Mechanisms and metabolic implications of regional differences among fat depots

Abstract

Fat distribution is closely linked to metabolic disease risk. Distribution varies with sex, genetic background, disease state, certain drugs and hormones, development, and aging. Preadipocyte replication and differentiation, developmental gene expression, susceptibility to apoptosis and cellular senescence, vascularity, inflammatory cell infiltration, and adipokine secretion vary among depots, as do fatty-acid handling and mechanisms of enlargement with positive-energy and loss with negative-energy balance. How interdepot differences in these molecular, cellular, and pathophysiological properties are related is incompletely understood. Whether fat redistribution causes metabolic disease or whether it is a marker of underlying processes that are primarily responsible is an open question.

Figure 1. Anatomy of Major Fat Depots in Rodents and Humans

Several different names for particular fat depots in rodents (A) and humans (B) are used, as are different groupings of fat depots for physiological and clinical studies. The names and anatomies of the fat depots reviewed here are indicated.
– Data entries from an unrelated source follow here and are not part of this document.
-- ==== Sys2Proof/Machine/Dispatch.lean ====
section
/-! DEFINITION. One arm per command (spec/30_encoding.md R92, the case over the opcode). -/

namespace Sys2Proof.Machine

def exec (i : Instr) (s : State) : Host.Outcome State Fault Refusal :=
  match i with
  | .nop => Sys2Proof.Machine.execNop s
  | .enc nb => Sys2Proof.Machine.execEnc nb s
  | .dec nc => Sys2Proof.Machine.execDec nc s
  | .pade => Sys2Proof.Machine.execPade s
  | .padd => Sys2Proof.Machine.execPadd s
  | .alook => Sys2Proof.Machine.execAlook s
  | .ilook => Sys2Proof.Machine.execIlook s
  | .srst => Sys2Proof.Machine.execSrst s

end Sys2Proof.Machine
end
Figure 2. Regional Variation in Fat-Tissue Cell Dynamics

(A) Regional variation in fat-tissue cell dynamics. Preadipocytes arise from resident multipotent mesenchymal progenitor cells, which are generally associated with blood vessels and may be related to endothelial cells or pericytes, and can possibly become committed to brown fat, myocyte, osteocyte, chondrocyte, or macrophage lineages (see Supplemental Information for a note regarding nomenclature). Circulating progenitors may contribute, especially to visceral fat development (Crossno et al., 2006). (B) Committed preadipocytes can replicate, differentiate into adipocytes, or possibly revert into multipotent progenitors again. At least two interconvertible preadipocyte subtypes exist; one is more capable of replication, differentiation, and resistance of apoptosis than the other. Preadipocytes can be induced to differentiate by IGF-1 and other stimuli. Differentiated fat cells vary lipid content through esterifying exogenous fatty acids to glycerol, de novo lipogenesis, or fatty-acid release through lipolysis. (C) Key transcription factors involved in adipogenesis. IGF-1 and other signals combine to induce adipogenesis, with early increases in cyclic AMP (cAMP)-and protein kinase A-mediated phosphorylation and activation of CREB, which along with GSK3β contributes to activation of C/EBPβ. Activated C/EBPβ forms homodimers or heterodimers with glucocorticoid-induced C/EBPδ that enhance PPARγ expression and activity. Upon binding to a lipid ligand, as well as to RXRα and its retinoid ligands, PPARγ transactivates C/EBPα, the other major adipogenic transcription factor. PPARγ and C/EBPα cooperate to maintain their own expression, activate SREBP1c (ADD1 in mice), and, together with SREBP1c, transactivate around 2,500 downstream differentiation-dependent genes. This leads to the acquisition of capacities for adipogenesis, lipid storage, insulin responsiveness, and lipolysis; increased secretion of some adipokines (e.g., leptin) and decreased secretion of others (e.g., PAI-1); and changes in extracellular matrix component production, micro-RNAs, histones, and chromatin structure (reviewed in Cristancho and Lazar, 2011; Tang and Lane, 2012).

Figure 3. Mechanisms of Fat-Tissue Growth during the Progression of Obesity Vary among Depots

Some regions of human subcutaneous fat, which is specialized to provide long-term nutrient storage, grow through increases in fat cell number, such as femoral fat (A), and others grow through increases in fat cell size, such as abdominal subcutaneous fat (B). Intraperitoneal fat—the omental depot, for example (C)—generally enlarges through increases in fat cell size rather than number, consistent with its role in storing and releasing nutrients rapidly and its limited space for growth. These interdepot differences are related to higher potentials of subcutaneous than visceral preadipocytes for replication and adipogenesis.